Directions for this task
Gather all lines in the entries below that include the word "pins".

Input
-- ==== Sys2Proof/Syntax.lean ====
section
/-! DEFINITION. The commands and events the block takes, one constructor per row of the opcode table, and the plain data
they carry (a packet, a flit). -/

namespace Sys2Proof

/-- A Miltum packet: the header of Table 8.6 and the payload bytes. vc is the channel it arrived on (0 data, 1 control,
2 signal); rsv says that a reserved field is non-zero (R266). -/
structure Pkt where
  vc : Nat
  opc : Nat
  cst : Nat
  drank : Nat
  srank : Nat
  hops : Nat
  tgen : Nat
  addr : Nat
  len : Nat
  tag : Nat
  dtk : Nat
  dtken : Bool
  pmask : Nat
  rsv : Bool
  data : List Nat
  deriving DecidableEq, Repr


/-- One pass of a stack wrapper's boundary register (R232): the levels its cells capture at the PHY pins, in the order they are shifted
out, and what is shifted in. -/
structure WScan where
  pins : List Nat
  drive : Nat
  deriving DecidableEq, Repr
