-- ==== Sys2Proof/Machine/RegMap.lean ====
section
/-! DEFINITION. The device's register maps, field by field, as the chapters that own them give them (R12, R13, R49,
R50, R89, R118, R143, R194, R219, R220, R245 to R247, R278, R335, R360, R393, R448, R449, R478, R479, R512, R513 and
the far, power and table windows). A field whose Reset column reads "image" or "fused" has reset 0 here; the image
and the fuses set it (see Machine/Regs.lean and Machine/Boot.lean). -/

namespace Sys2Proof.Machine

/-- Register field types (Table 0.6). -/
inductive FKind where
  | ro | rw | w1c | wo | rc
  deriving DecidableEq, Repr

/-- A field of a register: lowest bit, width, type, reset value. -/
structure FSpec where
  lo : Nat
  w : Nat
  kind : FKind
  rst : Nat
  deriving DecidableEq, Repr

/-- A register, or cnt registers of one layout, stride bytes apart, from an offset of its block. -/
structure RSpec where
  off : Nat
  cnt : Nat
  stride : Nat
  fs : List FSpec
  deriving DecidableEq, Repr

/-- A block, or cnt blocks of one layout: base address, distance, size. -/
structure BSpec where
  base : Nat
  cnt : Nat
  stride : Nat
  size : Nat
  regs : List RSpec
  deriving DecidableEq, Repr

/-- A named field at a device address. -/
structure Fld where
  addr : Nat
  lo : Nat
  w : Nat
  deriving DecidableEq, Repr

/-- Device address of TSQCTL. -/
def aTSQCTL (t : Nat) : Nat := 0x010000300100 + t * 0x400000
/-- Field TSQCTL.START. -/
def TSQCTL_START (t : Nat) : Fld := ⟨aTSQCTL t, 0, 13⟩
/-- Field TSQCTL.RUN. -/
def TSQCTL_RUN (t : Nat) : Fld := ⟨aTSQCTL t, 16, 1⟩
/-- Field TSQCTL.STOP. -/
def TSQCTL_STOP (t : Nat) : Fld := ⟨aTSQCTL t, 17, 1⟩
/-- Device address of TSQSTAT. -/
def aTSQSTAT (t : Nat) : Nat := 0x010000300108 + t * 0x400000
/-- Field TSQSTAT.STATE. -/
def TSQSTAT_STATE (t : Nat) : Fld := ⟨aTSQSTAT t, 0, 2⟩
/-- Field TSQSTAT.TOKOVF. -/
def TSQSTAT_TOKOVF (t : Nat) : Fld := ⟨aTSQSTAT t, 2, 1⟩
/-- Field TSQSTAT.PC. -/
def TSQSTAT_PC (t : Nat) : Fld := ⟨aTSQSTAT t, 16, 13⟩
/-- Field TSQSTAT.HCODE. -/
def TSQSTAT_HCODE (t : Nat) : Fld := ⟨aTSQSTAT t, 32, 16⟩
/-- Device address of TSQTRAP. -/
def aTSQTRAP (t : Nat) : Nat := 0x010000300110 + t * 0x400000
/-- Field TSQTRAP.CAUSE. -/
def TSQTRAP_CAUSE (t : Nat) : Fld := ⟨aTSQTRAP t, 0, 5⟩
/-- Field TSQTRAP.IMPR. -/
def TSQTRAP_IMPR (t : Nat) : Fld := ⟨aTSQTRAP t, 5, 1⟩
/-- Field TSQTRAP.PC. -/
def TSQTRAP_PC (t : Nat) : Fld := ⟨aTSQTRAP t, 6, 13⟩
/-- Field TSQTRAP.CODE. -/
def TSQTRAP_CODE (t : Nat) : Fld := ⟨aTSQTRAP t, 19, 16⟩
/-- Device address of TSQWTO. -/
def aTSQWTO (t : Nat) : Nat := 0x010000300118 + t * 0x400000
/-- Field TSQWTO.LIMIT. -/
def TSQWTO_LIMIT (t : Nat) : Fld := ⟨aTSQWTO t, 0, 32⟩
/-- Device address of TSMSTAT. -/
def aTSMSTAT (t : Nat) : Nat := 0x010000300120 + t * 0x400000
/-- Field TSMSTAT.CODE. -/
def TSMSTAT_CODE (t : Nat) : Fld := ⟨aTSMSTAT t, 0, 4⟩
/-- Field TSMSTAT.TOKEN. -/
def TSMSTAT_TOKEN (t : Nat) : Fld := ⟨aTSMSTAT t, 4, 5⟩
/-- Device address of TSMERR. -/
def aTSMERR (t : Nat) : Nat := 0x010000300128 + t * 0x400000
/-- Field TSMERR.ERR. -/
def TSMERR_ERR (t : Nat) : Fld := ⟨aTSMERR t, 0, 32⟩
/-- Device address of TMXSTAT. -/
def aTMXSTAT (t : Nat) : Nat := 0x010000300200 + t * 0x400000
/-- Field TMXSTAT.QMODE. -/
def TMXSTAT_QMODE (t : Nat) : Fld := ⟨aTMXSTAT t, 0, 1⟩
/-- Field TMXSTAT.BUSY. -/
def TMXSTAT_BUSY (t : Nat) : Fld := ⟨aTMXSTAT t, 1, 4⟩
/-- Field TMXSTAT.STAVAL. -/
def TMXSTAT_STAVAL (t : Nat) : Fld := ⟨aTMXSTAT t, 5, 4⟩
/-- Field TMXSTAT.ACCPOIS. -/
def TMXSTAT_ACCPOIS (t : Nat) : Fld := ⟨aTMXSTAT t, 9, 8⟩
/-- Device address of TMXBUSY. -/
def aTMXBUSY (t : Nat) : Nat := 0x010000300208 + t * 0x400000
/-- Field TMXBUSY.BEATS. -/
def TMXBUSY_BEATS (t : Nat) : Fld := ⟨aTMXBUSY t, 0, 48⟩
/-- Device address of TMXWAIT. -/
def aTMXWAIT (t : Nat) : Nat := 0x010000300210 + t * 0x400000
/-- Field TMXWAIT.BEATS. -/
def TMXWAIT_BEATS (t : Nat) : Fld := ⟨aTMXWAIT t, 0, 48⟩
/-- Device address of TBKWAIT. -/
def aTBKWAIT (t : Nat) : Nat := 0x010000300218 + t * 0x400000
/-- Field TBKWAIT.BEATS. -/
def TBKWAIT_BEATS (t : Nat) : Fld := ⟨aTBKWAIT t, 0, 48⟩
/-- Device address of VCTL. -/
def aVCTL (t : Nat) : Nat := 0x010000300220 + t * 0x400000
/-- Field VCTL.FTZ. -/
def VCTL_FTZ (t : Nat) : Fld := ⟨aVCTL t, 0, 1⟩
/-- Device address of VSTAT. -/
def aVSTAT (t : Nat) : Nat := 0x010000300228 + t * 0x400000
/-- Field VSTAT.FLUSHED. -/
def VSTAT_FLUSHED (t : Nat) : Fld := ⟨aVSTAT t, 0, 1⟩
/-- Field VSTAT.INVALID. -/
def VSTAT_INVALID (t : Nat) : Fld := ⟨aVSTAT t, 1, 1⟩
/-- Field VSTAT.OVERFLOW. -/
def VSTAT_OVERFLOW (t : Nat) : Fld := ⟨aVSTAT t, 2, 1⟩
/-- Field VSTAT.SATUR. -/
def VSTAT_SATUR (t : Nat) : Fld := ⟨aVSTAT t, 3, 1⟩
/-- Field VSTAT.UNDER. -/
def VSTAT_UNDER (t : Nat) : Fld := ⟨aVSTAT t, 4, 1⟩
/-- Field VSTAT.DIVZ. -/
def VSTAT_DIVZ (t : Nat) : Fld := ⟨aVSTAT t, 5, 1⟩
/-- Field VSTAT.NONFIN. -/
def VSTAT_NONFIN (t : Nat) : Fld := ⟨aVSTAT t, 6, 1⟩
/-- Device address of BLKUF. -/
def aBLKUF (t : Nat) : Nat := 0x010000300230 + t * 0x400000
/-- Field BLKUF.COUNT. -/
def BLKUF_COUNT (t : Nat) : Fld := ⟨aBLKUF t, 0, 32⟩
/-- Field BLKUF.MAXN. -/
def BLKUF_MAXN (t : Nat) : Fld := ⟨aBLKUF t, 32, 6⟩
/-- Device address of TSPILL. -/
def aTSPILL (t : Nat) : Nat := 0x010000300240 + t * 0x400000
/-- Field TSPILL.INTERVAL. -/
def TSPILL_INTERVAL (t : Nat) : Fld := ⟨aTSPILL t, 0, 14⟩
/-- Device address of TSPBND. -/
def aTSPBND (t i : Nat) : Nat := 0x010000300280 + t * 0x400000 + i * 0x8
/-- Field TSPBND.BASE. -/
def TSPBND_BASE (t i : Nat) : Fld := ⟨aTSPBND t i, 0, 15⟩
/-- Field TSPBND.BOUND. -/
def TSPBND_BOUND (t i : Nat) : Fld := ⟨aTSPBND t i, 15, 1⟩
/-- Field TSPBND.EMPTY0. -/
def TSPBND_EMPTY0 (t i : Nat) : Fld := ⟨aTSPBND t i, 16, 1⟩
/-- Field TSPBND.EMPTY1. -/
def TSPBND_EMPTY1 (t i : Nat) : Fld := ⟨aTSPBND t i, 17, 1⟩
/-- Field TSPBND.COUNT0. -/
def TSPBND_COUNT0 (t i : Nat) : Fld := ⟨aTSPBND t i, 24, 11⟩
/-- Field TSPBND.COUNT1. -/
def TSPBND_COUNT1 (t i : Nat) : Fld := ⟨aTSPBND t i, 35, 11⟩
/-- Field TSPBND.SPILLS. -/
def TSPBND_SPILLS (t i : Nat) : Fld := ⟨aTSPBND t i, 48, 16⟩
/-- Device address of TTOK. -/
def aTTOK (t i : Nat) : Nat := 0x010000300300 + t * 0x400000 + i * 0x8
/-- Field TTOK.COUNT. -/
def TTOK_COUNT (t i : Nat) : Fld := ⟨aTTOK t i, 0, 16⟩
/-- Device address of TMBX. -/
def aTMBX (t i : Nat) : Nat := 0x010000300400 + t * 0x400000 + i * 0x8
/-- Field TMBX.WORD. -/
def TMBX_WORD (t i : Nat) : Fld := ⟨aTMBX t i, 0, 64⟩
/-- Device address of TFLIP. -/
def aTFLIP (t : Nat) : Nat := 0x010000300500 + t * 0x400000
/-- Field TFLIP.ADDR. -/
def TFLIP_ADDR (t : Nat) : Fld := ⟨aTFLIP t, 0, 21⟩
/-- Field TFLIP.DMASK. -/
def TFLIP_DMASK (t : Nat) : Fld := ⟨aTFLIP t, 21, 8⟩
/-- Field TFLIP.CMASK. -/
def TFLIP_CMASK (t : Nat) : Fld := ⟨aTFLIP t, 29, 5⟩
/-- Field TFLIP.ARM. -/
def TFLIP_ARM (t : Nat) : Fld := ⟨aTFLIP t, 34, 1⟩
/-- Field TFLIP.PEND. -/
def TFLIP_PEND (t : Nat) : Fld := ⟨aTFLIP t, 35, 1⟩
/-- Device address of TSCCTL. -/
def aTSCCTL (t : Nat) : Nat := 0x010000300508 + t * 0x400000
/-- Field TSCCTL.INV. -/
def TSCCTL_INV (t : Nat) : Fld := ⟨aTSCCTL t, 0, 1⟩
/-- Device address of TSCSTAT. -/
def aTSCSTAT (t : Nat) : Nat := 0x010000300510 + t * 0x400000
/-- Field TSCSTAT.SIZE. -/
def TSCSTAT_SIZE (t : Nat) : Fld := ⟨aTSCSTAT t, 0, 3⟩
/-- Field TSCSTAT.DEPTH. -/
def TSCSTAT_DEPTH (t : Nat) : Fld := ⟨aTSCSTAT t, 3, 5⟩
/-- Device address of TSCCNT. -/
def aTSCCNT (t : Nat) : Nat := 0x010000300518 + t * 0x400000
/-- Field TSCCNT.HITS. -/
def TSCCNT_HITS (t : Nat) : Fld := ⟨aTSCCNT t, 0, 32⟩
/-- Field TSCCNT.MISSES. -/
def TSCCNT_MISSES (t : Nat) : Fld := ⟨aTSCCNT t, 32, 32⟩
/-- Device address of TECCCNT. -/
def aTECCCNT (t : Nat) : Nat := 0x010000300520 + t * 0x400000
/-- Field TECCCNT.CE. -/
def TECCCNT_CE (t : Nat) : Fld := ⟨aTECCCNT t, 0, 32⟩
/-- Field TECCCNT.UE. -/
def TECCCNT_UE (t : Nat) : Fld := ⟨aTECCCNT t, 32, 32⟩
/-- Device address of TFOLCNT. -/
def aTFOLCNT (t : Nat) : Nat := 0x010000300528 + t * 0x400000
/-- Field TFOLCNT.BLOCKS. -/
def TFOLCNT_BLOCKS (t : Nat) : Fld := ⟨aTFOLCNT t, 0, 32⟩
/-- Field TFOLCNT.OUT64. -/
def TFOLCNT_OUT64 (t : Nat) : Fld := ⟨aTFOLCNT t, 32, 32⟩
/-- Device address of TFOLERR. -/
def aTFOLERR (t : Nat) : Nat := 0x010000300530 + t * 0x400000
/-- Field TFOLERR.RAW. -/
def TFOLERR_RAW (t : Nat) : Fld := ⟨aTFOLERR t, 0, 32⟩
/-- Field TFOLERR.CHKFAIL. -/
def TFOLERR_CHKFAIL (t : Nat) : Fld := ⟨aTFOLERR t, 32, 16⟩
/-- Device address of TRNGSTEP. -/
def aTRNGSTEP (t : Nat) : Nat := 0x010000300540 + t * 0x400000
/-- Field TRNGSTEP.STEP. -/
def TRNGSTEP_STEP (t : Nat) : Fld := ⟨aTRNGSTEP t, 0, 32⟩

/-- The register map of the tile block. -/
def regs_tile : List RSpec :=
  [⟨0x100, 1, 8, [⟨0, 13, .rw, 0⟩, ⟨16, 1, .wo, 0⟩, ⟨17, 1, .wo, 0⟩]⟩,
   ⟨0x108, 1, 8, [⟨0, 2, .ro, 0⟩, ⟨2, 1, .w1c, 0⟩, ⟨16, 13, .ro, 0⟩, ⟨32, 16, .ro, 0⟩]⟩,
   ⟨0x110, 1, 8, [⟨0, 5, .ro, 0⟩, ⟨5, 1, .ro, 0⟩, ⟨6, 13, .ro, 0⟩, ⟨19, 16, .ro, 0⟩]⟩,
   ⟨0x118, 1, 8, [⟨0, 32, .ro, 100000⟩]⟩,
   ⟨0x120, 1, 8, [⟨0, 4, .ro, 0⟩, ⟨4, 5, .ro, 0⟩]⟩,
   ⟨0x128, 1, 8, [⟨0, 32, .w1c, 0⟩]⟩,
   ⟨0x200, 1, 8, [⟨0, 1, .ro, 0⟩, ⟨1, 4, .ro, 0⟩, ⟨5, 4, .ro, 0⟩, ⟨9, 8, .ro, 0⟩]⟩,
   ⟨0x208, 1, 8, [⟨0, 48, .rc, 0⟩]⟩,
   ⟨0x210, 1, 8, [⟨0, 48, .rc, 0⟩]⟩,
   ⟨0x218, 1, 8, [⟨0, 48, .rc, 0⟩]⟩,
   ⟨0x220, 1, 8, [⟨0, 1, .rw, 0⟩]⟩,
   ⟨0x228, 1, 8, [⟨0, 1, .w1c, 0⟩, ⟨1, 1, .w1c, 0⟩, ⟨2, 1, .w1c, 0⟩, ⟨3, 1, .w1c, 0⟩, ⟨4, 1, .w1c, 0⟩, ⟨5, 1, .w1c, 0⟩, ⟨6, 1, .w1c, 0⟩]⟩,
   ⟨0x230, 1, 8, [⟨0, 32, .rc, 0⟩, ⟨32, 6, .rc, 0⟩]⟩,
   ⟨0x240, 1, 8, [⟨0, 14, .ro, 2048⟩]⟩,
   ⟨0x280, 8, 8, [⟨0, 15, .ro, 0⟩, ⟨15, 1, .ro, 0⟩, ⟨16, 1, .ro, 0⟩, ⟨17, 1, .ro, 0⟩, ⟨24, 11, .ro, 0⟩, ⟨35, 11, .ro, 0⟩, ⟨48, 16, .ro, 0⟩]⟩,
   ⟨0x300, 32, 8, [⟨0, 16, .rw, 0⟩]⟩,
   ⟨0x400, 16, 8, [⟨0, 64, .rw, 0⟩]⟩,
   ⟨0x500, 1, 8, [⟨0, 21, .rw, 0⟩, ⟨21, 8, .rw, 0⟩, ⟨29, 5, .rw, 0⟩, ⟨34, 1, .wo, 0⟩, ⟨35, 1, .ro, 0⟩]⟩,
   ⟨0x508, 1, 8, [⟨0, 1, .wo, 0⟩]⟩,
   ⟨0x510, 1, 8, [⟨0, 3, .ro, 0⟩, ⟨3, 5, .ro, 4⟩]⟩,
   ⟨0x518, 1, 8, [⟨0, 32, .rc, 0⟩, ⟨32, 32, .rc, 0⟩]⟩,
   ⟨0x520, 1, 8, [⟨0, 32, .rc, 0⟩, ⟨32, 32, .rc, 0⟩]⟩,
   ⟨0x528, 1, 8, [⟨0, 32, .rc, 0⟩, ⟨32, 32, .rc, 0⟩]⟩,
   ⟨0x530, 1, 8, [⟨0, 32, .rc, 0⟩, ⟨32, 16, .rc, 0⟩]⟩,
   ⟨0x540, 1, 8, [⟨0, 32, .rw, 0⟩]⟩]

Written answer
/-- One pass of a stack wrapper's boundary register (R232): the levels its cells capture at the PHY pins, in the order they are shifted
  pins : List Nat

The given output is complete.